Python wrapper for the Java machine learning workbench Weka using the javabridge library.
Requirements:
- Python 2.7 (does not work with Python 3)
- javabridge (>= 1.0.11)
- matplotlib (optional)
- pygraphviz (optional)
- PIL (optional)
- Oracle JDK 1.6+
Uses:
- Weka (3.7.12)
Detailed instructions and links to videos on installing the library are located here.
Please note, that you need a build environment to compile some libraries from source.

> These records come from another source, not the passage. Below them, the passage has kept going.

-- ==== Sys2Proof/Machine/Boot.lean ====
section
/-!
DEFINITION. Sys2Proof/Machine/Boot.lean: the main resets, what survives them, and the readiness timeline up to the
firmware's boot (R166, R364, R370, R575, R611-R613, R623, R624, R643, R662, Tables 15-1, 15-8).
-/
namespace Sys2Proof.Machine

/-! ## A main reset (R611-R613) -/

/-- Memory that a main reset keeps: flash, the island's SRAM and host memory; on a warm reset also the event
audio recorder, the main message library and the general region. -/
def keptByReset (warm : Bool) (a : Nat) : Bool :=
  isFlash a || isSram a || isHostMem a ||
    (warm && (inRange a 0x202000000 0x3D1FFFFFF || inRange a 0x3E6000000 0x3FFFFFFFF))

/-- A message load goes on in the island; one that a host slot sent has nobody left to answer. -/
def MsgLoad.orphan (j : MsgLoad) : MsgLoad :=
  if j.req.origin == .service then j else { j with req := { j.req with origin := .entry } }

/-- The island over a main reset: it runs on, and no boundary of the lost render index is left. -/
def SafPart.overReset (x : SafPart) : SafPart :=
  { x with
    load := x.load.map MsgLoad.orphan
    req := x.req.map fun q => (q.1, { q.2 with boundaryA := none, beatsOk := false }) }

/-- Every table, queue, register and generation of the main die at its reset value; OTP is read again. -/
def State.cleared (s : State) (warm : Bool) : State :=
  let otp := { s.otp with active := s.otp.newest, job := none }
  let ld := s.trav.ch.filter fun c => decide (32 ≤ c.1)
  let ls := s.time.loops.filter fun l => l.1 == 5
  { State.reset with
    pending := s.pending, freeCtr := s.freeCtr
    time := { TimePart.reset with elapsed := s.time.elapsed, loops := ls }
    trav := { TravPart.reset with ch := ld, lastGrantL := s.trav.lastGrantL, busyL := s.trav.busyL }
    sticky := s.sticky, otp := otp, saf := s.saf.overReset
    sys := { SysPart.reset with
      islandDue := s.sys.islandDue, bootPins := s.sys.bootPins, pairPin := s.sys.pairPin, hot := s.sys.hot
      resetLow := s.sys.resetLow, keyBoot := s.sys.keyBoot, keyUdp := s.sys.keyUdp, keyPair := s.sys.keyPair }
    mem := s.mem.filter fun x => keptByReset warm x.1 }

/-- A main reset takes hold: 1 power-on, 2 RESET_N, 3 SYS_RESET, 4 thermal (Table 15-11). What it cuts short
ends as Table 15-9 gives. -/
def State.mainReset (s : State) (cause : Nat) : State :=
  let s := ((s.storeCut).otpCut).stageCut
  let k := s.sticky
  let sticky := if cause = 1 then Sticky.reset
    else { k with resetCause := cause, warmResets := satAdd 0xFFFFFFFF k.warmResets 1 }
  ({ s with sticky := sticky }).cleared (cause != 1)

/-- The reset is released: BOOT[2:0] and PAIR_ID are sampled, the boot count goes up, and the base record's
privileged slot and default profile take effect (R73, R94, R364, R573, R578, Table 15-8 step 1). What has
reached the main die while it was held in reset is void. -/
def State.released (s : State) (boot : Nat) (pair : Bool) : State :=
  let s := s.cleared true
  let b := s.baseRecord
  let p := min 4 (BaseRec.defProfile b)
  let s := s.setReady Rdy.lodestar s.saf.ready
  { s with
    host := { s.host with privSlot := BaseRec.privSlot b, bootCount := (s.sys.keyBoot + 1) % 4294967296 }
    fab := { s.fab with active := p }
    alm := { s.alm with gen := seedGens }
    pair := { s.pair with pairId := pair }
    sys := { s.sys with
      inReset := false, releaseAt := s.time.elapsed, bootPins := boot, pairPin := pair } }

/-- RESET_N goes low (R611). -/
def State.resetFalls (s : State) : State :=
  let s := if s.sys.inReset then s else s.mainReset 2
  s.sysMod fun x => { x with resetLow := true }

/-- RESET_N_ASSERT (R53, R139, R166, R558, R575, R585, R611-R613, R627, R629). -/
def execResetNAssert (s : State) : Host.Outcome State Fault Refusal := goOn s s.resetFalls

/-- RESET_N goes high: the main die starts unless a thermal reset holds it. -/
def State.resetRises (s : State) (boot : Nat) (pair : Bool) : State :=
  let s := s.sysMod fun x => { x with resetLow := false, bootPins := boot, pairPin := pair }
  if s.sys.inReset && !s.sys.hot then s.released boot pair else s

/-- RESET_N_RELEASE (R73, R94, R96, R113, R168, R206, R208, R364, R482, R573, R578, R612, R623). -/
def execResetNRelease (boot : Nat) (pair : Bool) (s : State) : Host.Outcome State Fault Refusal :=
  ran (decide (boot < 8)) "RESET_N_RELEASE" s (s.resetRises boot pair)

/-- A main supply is lost: a power-on reset until RESET_N is released again (R613, R643). -/
def State.supplyLost (s : State) : State := (s.mainReset 1).sysMod fun x => { x with resetLow := true, hot := false }

/-- MAIN_SUPPLY_LOSS (R502, R575, R585, R611, R613, R643). -/
def execMainSupplyLoss (s : State) : Host.Outcome State Fault Refusal := goOn s s.supplyLost

/-- 1 ms after the ACCEPTED of SYS_RESET a command reset takes hold and is released (R634). -/
def State.commandReset (s : State) (boot : Nat) (pair : Bool) : State :=
  match s.sys.resetDue with
  | some t => if t ≤ s.time.elapsed ∧ s.sys.inReset = false then (s.mainReset 3).released boot pair else s
  | none => s

/-- COMMAND_RESET (R611, R634). -/
def execCommandReset (boot : Nat) (pair : Bool) (s : State) : Host.Outcome State Fault Refusal :=
  ran (decide (boot < 8)) "COMMAND_RESET" s (s.commandReset boot pair)

/-! ## Temperature (R354, R611, R662) -/

/-- The hottest of twelve readings, in quarters of a degree. -/
def hottest (t : List Int) : Int := ((List.range 12).map fun i => t.getD i 0).foldl max (t.getD 0 0)

/-- Each 1 ms the sensors are read. Above 125 degrees a thermal reset takes hold, and the first reading below
105 degrees releases it. -/
def State.thermalRead (s : State) (t : List Int) : State :=
  let top := hottest t
  if s.sys.hot then
    (if 420 ≤ top then s
     else
       let s := s.sysMod fun x => { x with hot := false }
       if s.sys.resetLow then s else (s.released s.sys.bootPins s.sys.pairPin).readSensors t)
  else if s.sys.inReset then s
  else if 500 < top then (s.mainReset 4).sysMod fun x => { x with hot := true }
  else s.readSensors t

/-- THERMAL_READ (R354, R611, R662). -/
def execThermalRead (t : List Int) (s : State) : Host.Outcome State Fault Refusal := goOn s (s.thermalRead t)

/-! ## The timeline (Table 15-8) -/

/-- 20 ms after the release device time starts from 0:0.0, and TIME sets (R166). -/
def State.timeStarts (s : State) : State :=
  if s.sys.inReset || s.time.running || decide (s.time.elapsed < s.sys.releaseAt + 20 * milli) then s
  else ({ s with time := { s.time with running := true, now := DevTime.zero } }).setReady Rdy.time true

/-- TIME_START (R166, R623). -/
def execTimeStart (s : State) : Host.Outcome State Fault Refusal := goOn s s.timeStarts

/-- Set a bit of the MEMORY sticky word: 4 FS_TEST, 5 LS_TRAIN (Table 15-10). -/
def State.markMemory (s : State) (bit : Nat) : State :=
  { s with sticky := { s.sticky with memory := setBit s.sticky.memory bit true } }

/-- The field store's self-test ends: every bank reads zero, or FS_TEST sets (R612, R624). -/
def State.fieldTested (s : State) (ok : Bool) : State :=
  if s.sys.inReset || s.isReady Rdy.fieldStore then s
  else if ok then
    ({ s with mem := s.mem.filter fun x => !isField x.1 }).setReady Rdy.fieldStore true
  else s.markMemory 4

/-- FIELD_STORE_SELFTEST_DONE (R612, R623, R624). -/
def execFieldStoreSelftestDone (ok : Bool) (s : State) : Host.Outcome State Fault Refusal := goOn s (s.fieldTested ok)

/-- Both stacks are trained, or LS_TRAIN sets (R624). -/
def State.longTrained (s : State) (ok : Bool) : State :=
  if s.sys.inReset || s.isReady Rdy.longStore then s
  else if ok then s.setReady Rdy.longStore true else s.markMemory 5

/-- LONG_STORE_TRAINED (R455, R623, R624). -/
def execLongStoreTrained (ok : Bool) (s : State) : Host.Outcome State Fault Refusal := goOn s (s.longTrained ok)

/-- The partitions' self-test ends (R370): failed partitions stay gated, FP0 stays powered, and FABRIC and
DYNAMICS set if FP0 passed; the default profile then runs within its voltage band (R350, R364). -/
def State.fabricTested (s : State) (failed : Nat) : State :=
  if s.sys.inReset || s.isReady Rdy.fabric || s.fab.failed != 0 then s
  else
    let bad := BitVec.ofNat 32 failed
    let want := (BitVec.ofNat 32 (profPowered s.fab.active) &&& ~~~ bad) ||| 1
    let s := s.fabMod fun f => { f with
      failed := bad, powered := want, usable := want &&& ~~~ bad, ceil := f.ceilNow
      floor := bandFloor (profBand f.active) }
    let s := if failed = 0 then s
      else (s.markFabric 2).event 0x0145 Sev.critical 0x01 0x0000 (le 2 failed)
    if failed % 2 = 1 then s else ((s.setReady Rdy.fabric true).setReady Rdy.dynamics true).aimVcode

/-- FABRIC_SELFTEST_DONE (R35, R370, R623). -/
def execFabricSelftestDone (failed : Nat) (s : State) : Host.Outcome State Fault Refusal :=
  ran (decide (failed < 65536)) "FABRIC_SELFTEST_DONE" s (s.fabricTested failed)

end Sys2Proof.Machine
end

You can post questions, patches or enhancement requests in the following Google Group:
https://groups.google.com/forum/#!forum/python-weka-wrapper
See python-weka-wrapper-examples
repository for example code on the various APIs. Also, check out the sphinx
documentation in the doc directory. You can generate HTML documentation
using the make html
command in the doc directory.
Available online documentation:
- Full documentation
- Shortcuts
- Command-line
- API
- Examples
Below are some examples of command-line use of the library. You can find these also on PyPi.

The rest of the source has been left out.